All our high-speed chases, every shoot-out and game of chicken turn out the same. The man after us is wearing a ski mask or a Halloween costume. We can’t see his face, not until the end, after we’ve killed him and Camille takes off his mask to reveal his identity. He’s either slumped over the wheel in the driver’s seat and Camille has to use all her strength to push him back so she can peel off his ski cap and see who he is. Or he’s thrown clear of the car and lies mangled, arms and legs everywhere, according to Camille, and she rolls him over and takes off his mask and there he is: an old boyfriend of our mother’s.

We get out of the car and walk over to where the body was thrown clear.

“Look at that,” Camille says. “His arm is missing.” She scans the driveway. “You see it anywhere?”

“No.”

I let Simon out with us. I watch him walk through the grass toward the Portsmiths’ backyard.

Camille crouches down beside the body and takes a long time straightening his head. “A clown’s mask,” she says, then peels it off.

It’s Walt.

“He’s a dirty SOB,” Camille says. “I don’t like him.”

She rubs her palms like she’s trying to clean them under water.

“Now we can get our skirts,” I say.

I really want an orange wrap skirt and a string of different-color beads that tell the future. I want to keep pretending. To see how far Camille will go. Lately, our trips end after she lets her hate loose.

“I don’t care about the skirts,” Camille says.

“I do.”

“Then drive yourself.”

“I don’t know how to drive.”

She walks away and I see the backs of her legs just below the hem of her yellow sundress. Purple and blue hand marks where Walt got her.

“You need to learn. I’ll show you.”

Camille gets Simon from where he’s sitting on the edge of the Portsmiths’ yard, then gets in on the passenger side. She puts Simon on her lap and keeps him there by holding onto his scruff. He stretches his back and purrs as she pets him.

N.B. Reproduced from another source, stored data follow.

-- ==== Sys2Proof/Machine/Debug.lean ====
section
/-! DEFINITION. Debug access over JTAG and the management port, service frames (R590, R599 to R601, R622). -/
namespace Sys2Proof.Machine

/-- A debug path (R599, R622). -/
inductive DbgPath where
  | jtag | mgt
  deriving DecidableEq, Repr

/-- The number of a path as SEC_CTRL.SUBMIT and M7 record it. -/
def DbgPath.code : DbgPath → Nat
  | .jtag => 1
  | .mgt => 2

/-! ## Reach (R600) -/

/-- Set S: SEC_STATE, SEC_BOOT, SEC_NONCE, the token buffer and SUBMIT, attestation requests (with the nonce and the report that
they go by). A draw of a nonce is not in it. -/
def inStatus (k : RK) (write : Bool) (w : Word) : Bool :=
  match k with
  | .secState | .secBoot | .secNonce | .secReport => !write
  | .secTokenBuf | .secNonceIn => true
  | .secCtrl => write && decide (w &&& ~~~(5 : Word) = 0)
  | _ => false

/-- The tile whose registers a register belongs to, or that of its cluster, for set Tp. -/
def Reg.tile (r : Reg) : Option Nat :=
  match r.block with
  | .core c _ => some (tileOf c)
  | .cluster g _ => some (g / 4)
  | .enable core i => some (if core then tileOf i else i / 4)
  | .tile t => some t
  | .hub => match r.k with
    | .pwrTile | .pwrTemp | .clkPll | .dvoMesh => some (r.i 0)
    | _ => none

/-- The partition whose set Tp a register is in: that of its tile, or of its Neano context window. -/
def Dev.regPart (d : Dev) (r : Reg) : Option Nat :=
  match r.tile with
  | some t => some (d.tilePart t)
  | none =>
    match r.k with
    | .neaCtxCtrl | .neaCtxStatus | .neaCtxRing | .neaCtxCommit | .neaCtxPeriod | .neaCtxArea | .neaCtxSeed | .neaCtxFb
    | .neaCtxImportRing | .neaCtxMirror | .neaGrpCfg | .neaGrpHyp1 | .neaGrpHyp2 | .neaGrpHyp3 | .neaGrpStat | .neaKernel =>
      d.ctxPart (r.i 0)
    | _ => none

/-- PERMS of partition p's grant: bit 0 READ, 1 WRITE, 2 HALT; 0 without a grant (R597, R598). -/
def Dev.perms (d : Dev) (p : Nat) : Nat :=
  match FMap.find? d.sec.grants p with
  | some g => g.perms
  | none => 0

/-- Set Tp of a granted partition, within PERMS. -/
def Dev.inTenant (d : Dev) (a : Nat) (write : Bool) : Bool :=
  let may := fun (p : Nat) (halt : Bool) => (d.perms p).testBit (if halt then 2 else if write then 1 else 0)
  if inRegion a then
    match regAt (a - a % 8) with
    | some r => match d.regPart r with
      | some p => may p (write && decide (r.k = .sqCtrl))
      | none => false
    | none => false
  else match d.addrPart a with
    | some p => may p false
    | none => false

/-- Is an access within the reach of a path (R600)? The states 0, 3 and 4 reach everything. -/
def Dev.reach (d : Dev) (path : DbgPath) (a : Nat) (write : Bool) (w : Word) : Bool :=
  let s := d.secState
  if s = 0 ∨ s = 3 ∨ s = 4 then true
  else
    (inRegion a && (match regAt (a - a % 8) with
      | some r => inStatus r.k write w
      | none => false)) ||
    (decide (path = .mgt) && decide (s = 2) && d.inTenant a write)

/-- Outcome of a debug access: outside the reach, or what the bus or memory answers. -/
inductive DbgRead where
  | denied
  | done (r : HostRead)
  deriving DecidableEq, Repr

/-- A debug access of eight bytes. One outside the reach has no effect and returns zero (R600). -/
def Dev.dbgAccess (d : Dev) (path : DbgPath) (a : Nat) (write : Bool) (w : Word) : DbgRead × Dev :=
  if !d.reach path a write w then (.denied, d.denied)
  else if write then let r := d.hostWrite .host path.code a 8 w; (.done r.1, r.2)
  else let r := d.hostRead a 8; (.done r.1, r.2)

/-! ## JTAG (R599) -/

/-- BYPASS, IDCODE, SAMPLE/PRELOAD. -/
def Dev.jtagSet (d : Dev) (i : JtagIr) : Dev := d.onSec (fun x => { x with ir := i })

/-- IDCODE gives out 0x1481_2777. -/
def Dev.jtagIdcode (d : Dev) : Dev := (d.jtagSet .idcode).out (.value 0x14812777)

/-- The levels at the lands of the chain (R599, R632), in the order RESET_N, READY, ALERT_N, THERMTRIP_N, the twelve of xSPI, the
five of JTAG, STRAP0, STRAP1 (log entry 151). What stands at xSPI and JTAG is free; the straps are tied to GND. Under EXTEST the
output lands stand as the cells say. -/
def Dev.pins (d : Dev) : List Nat :=
  let own := [d.resetN, d.pinReady, !d.pinAlert, !d.pinThermtrip] ++
    (upTo 17).map (fun i => (Config.freeWord d.fresh).getLsbD i) ++ [false, false]
  let driven := fun (i : Nat) => decide (d.sec.ir = .extest) && [1, 2, 3, 4, 5, 7].contains i
  (own.zip (upTo 23)).map (fun x => if (if driven x.2 then d.sec.cells.testBit x.2 else x.1) then 1 else 0)

/-- SAMPLE/PRELOAD captures the pins of the chain and loads its cells. What is shifted in is the sender's, and the row does not
carry it: the cells are free (log entry 151). -/
def Dev.jtagSample (d : Dev) : Dev :=
  let d1 := d.jtagSet .sample
  (d1.tick.onSec (fun x => { x with cells := fld 63 41 (Config.freeWord d.fresh) })).out (.sent 0x1149 d1.pins)

/-- EXTEST is accepted only in MANUFACTURE and RMA with every tile in P3; otherwise it acts as BYPASS. A device held in
reset records no event (R581; log entry 60). The pins of the chain are given out as they then stand. -/
def Dev.jtagExtest (d : Dev) (live : Bool) : Dev :=
  if (d.fuses.state = 0 ∨ d.fuses.state = 4) ∧ (upTo 4).all (fun t => decide ((d.ptile t).st = .off)) then
    let d1 := d.jtagSet .extest
    d1.tick.out (.sent 0x1149 d1.pins)
  else if live then (d.jtagSet .bypass).denied else d.jtagSet .bypass

/-- DBG_ACCESS: the instruction, and an access through its 64-bit window where the bus runs. -/
def Dev.jtagAccess (d : Dev) (live : Bool) (a : Nat) (write : Bool) (w : Word) : Dev :=
  let d0 := d.jtagSet .dbgAccess
  if !live then d0
  else match d0.dbgAccess .jtag a write w with
    | (.denied, d1) => d1.out (.value 0)
    | (.done r, d1) => if write then d1.outWrite r else d1.outRead r

/-- Bytes put into the token buffer at an offset (R597). -/
def Dev.tokenPut (d : Dev) (off : Nat) (ws : List Word) : Dev :=
  ((upTo ws.length).zip ws).foldl (fun (d : Dev) x => d.setReg ⟨.secTokenBuf, [off / 8 + x.1]⟩ x.2) d

/-- DBG_TOKEN: the instruction, and a word of the token buffer. -/
def Dev.jtagToken (d : Dev) (live : Bool) (k : Nat) (w : Word) : Dev :=
  let d0 := d.jtagSet .dbgToken
  if live && decide (k < 1024) then d0.tokenPut (8 * k) [w] else d0

/-! ## Service frames (R622) -/

/-- The reply to a frame: OP with bit 7, STATUS, SEQ, data. -/
def Dev.svcReply (d : Dev) (op status seq : Nat) (data : List Nat) : Dev :=
  let r := (128 + op) :: status :: seq :: data
  ({ d with session := d.session.map (fun s => { s with seq := some seq, reply := r }) } : Dev).out (.sent 0x88B5 r)

/-- A reply that no session keeps. -/
def Dev.svcRefuse (d : Dev) (op seq : Nat) : Dev := d.out (.sent 0x88B5 [128 + op, 1, seq])

/-- A frame of an operation other than OPEN: from the session's sender only; one that repeats the last SEQ is answered again. -/
def Dev.svcFrame (d : Dev) (op : Nat) (f : SvcFrame) (act : Dev → Dev) : Dev :=
  if !d.mgtRuns then d
  else match d.session with
    | none => d.svcRefuse op f.seq
    | some s =>
      if s.mac ≠ f.mac then d.svcRefuse op f.seq
      else if s.seq = some f.seq then d.out (.sent 0x88B5 s.reply)
      else act d

/-- OPEN begins a session; one is open at a time. -/
def Dev.svcOpen (d : Dev) (f : SvcFrame) : Dev :=
  if !d.mgtRuns then d
  else match d.session with
    | none => ({ d with session := some { mac := f.mac } } : Dev).svcReply 4 0 f.seq []
    | some _ => d.svcFrame 4 f (fun d => d.svcReply 4 0 f.seq [])

/-- CLOSE ends the session. -/
def Dev.svcClose (d : Dev) (f : SvcFrame) : Dev :=
  d.svcFrame 5 f (fun d => ({ d.svcReply 5 0 f.seq [] with session := none } : Dev))

/-- A frame of n words at a reads or writes an HBM bank that is held (R357, R360, R364), or reads the slow tier while Neano's clock
stands (R560): it waits at the controller, and nothing of it has happened. -/
def Dev.svcHeld (d : Dev) (a n : Nat) (write : Bool) : Bool :=
  (upTo n).any (fun i => d.reach .mgt (a + 8 * i) write 0 && d.memHeld (a + 8 * i) &&
    (if isSlow (a + 8 * i) then !write else d.hbmOpen (a + 8 * i)))

/-- The words from a: the status at the first that fails, and the words read (R600, R622). -/
def Dev.svcReads (d : Dev) (a : Nat) : (n : Nat) → Nat × List Nat × Dev
  | 0 => (0, [], d)
  | n + 1 =>
    match d.dbgAccess .mgt a false 0 with
    | (.denied, d1) => (1, [], d1)
    | (.done (.value v), d1) =>
      let r := d1.svcReads (a + 8) n
      (r.1, v.toNat :: r.2.1, r.2.2)
    | (.done .waits, d1) | (.done .busError, d1) | (.done .poisoned, d1) => (2, [], d1)

/-- READ of LEN words. -/
def Dev.svcRead (d : Dev) (f : SvcFrame) : Dev :=
  d.svcFrame 1 f (fun d =>
    if f.len = 0 ∨ 1024 < f.len ∨ f.addr % 8 ≠ 0 then d.svcReply 1 3 f.seq []
    else if d.svcHeld f.addr f.len false then d
    else
      let r := d.svcReads f.addr f.len
      r.2.2.svcReply 1 r.1 f.seq (if r.1 = 0 then r.2.1 else []))

/-- Words written from a, up to the first that fails. -/
def Dev.svcWrites (d : Dev) (a : Nat) : List Word → Nat × Dev
  | [] => (0, d)
  | w :: ws =>
    match d.dbgAccess .mgt a true w with
    | (.denied, d1) => (1, d1)
    | (.done (.value _), d1) => d1.svcWrites (a + 8) ws
    | (.done .waits, d1) | (.done .busError, d1) | (.done .poisoned, d1) => (2, d1)

/-- LEN of a frame with data: malformed unless it names 1 to 1,024 words and they are there. -/
def svcOk (f : SvcFrame) : Bool := decide (0 < f.len) && decide (f.len ≤ 1024) && decide (f.data.length = f.len)

/-- WRITE of LEN words. A write of SEC_CTRL.RESET ends the session before its reply is kept. -/
def Dev.svcWrite (d : Dev) (f : SvcFrame) : Dev :=
  d.svcFrame 2 f (fun d =>
    if !svcOk f ∨ f.addr % 8 ≠ 0 then d.svcReply 2 3 f.seq []
    else if d.svcHeld f.addr f.len true then d
    else
      let r := d.svcWrites f.addr f.data
      r.2.svcReply 2 r.1 f.seq [])

/-- TOKEN writes the token buffer at an offset. -/
def Dev.svcToken (d : Dev) (f : SvcFrame) : Dev :=
  d.svcFrame 3 f (fun d =>
    if !svcOk f ∨ f.addr % 8 ≠ 0 ∨ 8192 < f.addr + 8 * f.len then d.svcReply 3 3 f.seq []
    else (d.tokenPut f.addr f.data).svcReply 3 0 f.seq [])

/-- RECOVERY: accepted only while start-up is stopped at stage 1; it writes the Hub memory from its base. After the frame with
flag bit 0, the ROM verifies the manifest and images that the transfer brought (R587): on success they go to flash slot B and the
device is reset, on failure SEC_FW_REJECTED is raised and the port keeps listening. `m` is what the transfer spells; bytes that
spell anything else are rejected (log entry 149). -/
def Dev.svcRecovery (d : Dev) (f : SvcFrame) (m : Manifest) : Dev :=
  d.svcFrame 6 f (fun d =>
    if ¬(d.sec.stage = 1 ∧ d.sec.halted) then d.svcReply 6 1 f.seq []
    else if !svcOk f then d.svcReply 6 3 f.seq []
    else
      let at_ := match d.session with
        | some s => s.rec_
        | none => 0
      let step := fun (mm : Mem) (x : Nat × Byte) => mm.put (hubAt (at_ + x.1)) x.2
      let bs := f.data.flatMap (fun w => bytesOf 8 w.toNat)
      let d1 : Dev := { d with
        mem := ((upTo bs.length).zip bs).foldl step d.mem
        session := d.session.map (fun s => { s with rec_ := if f.flag then 0 else at_ + bs.length }) }
      let d2 := d1.svcReply 6 0 f.seq []
      if !f.flag then d2
      else
        if decide (Config.parseManifest (d1.mem.getAll hubBase (at_ + bs.length)) = some m) && d2.slotOk m &&
            (d2.readImages m true [(1, 2), (2, 3), (3, 4)]).1 then ({ d2 with flashB := some m } : Dev).bootStart
        else d2.raise 0x1202 none 1)

/-- MGT_SESSION_TIMEOUT: 10 s without a frame. -/
def Dev.svcTimeout (d : Dev) : Dev := { d with session := none }

end Sys2Proof.Machine
end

“Put the key in the ignition.” She pretends to put the car in neutral. “Now, start and we’re off.”

I make sure to steer clear of the place where we left Walt. Camille likes to run her victims over. She does this whooping like a warrior Indian.

Now she’s crying. I tell her she’s going to ruin her makeup. She’s always careful about that. She doesn’t want to look like our mother looks when she cries, like she has two black eyes.

She pulls our father’s handkerchief from her purse and wipes her face.

“It doesn’t smell like him anymore,” she says.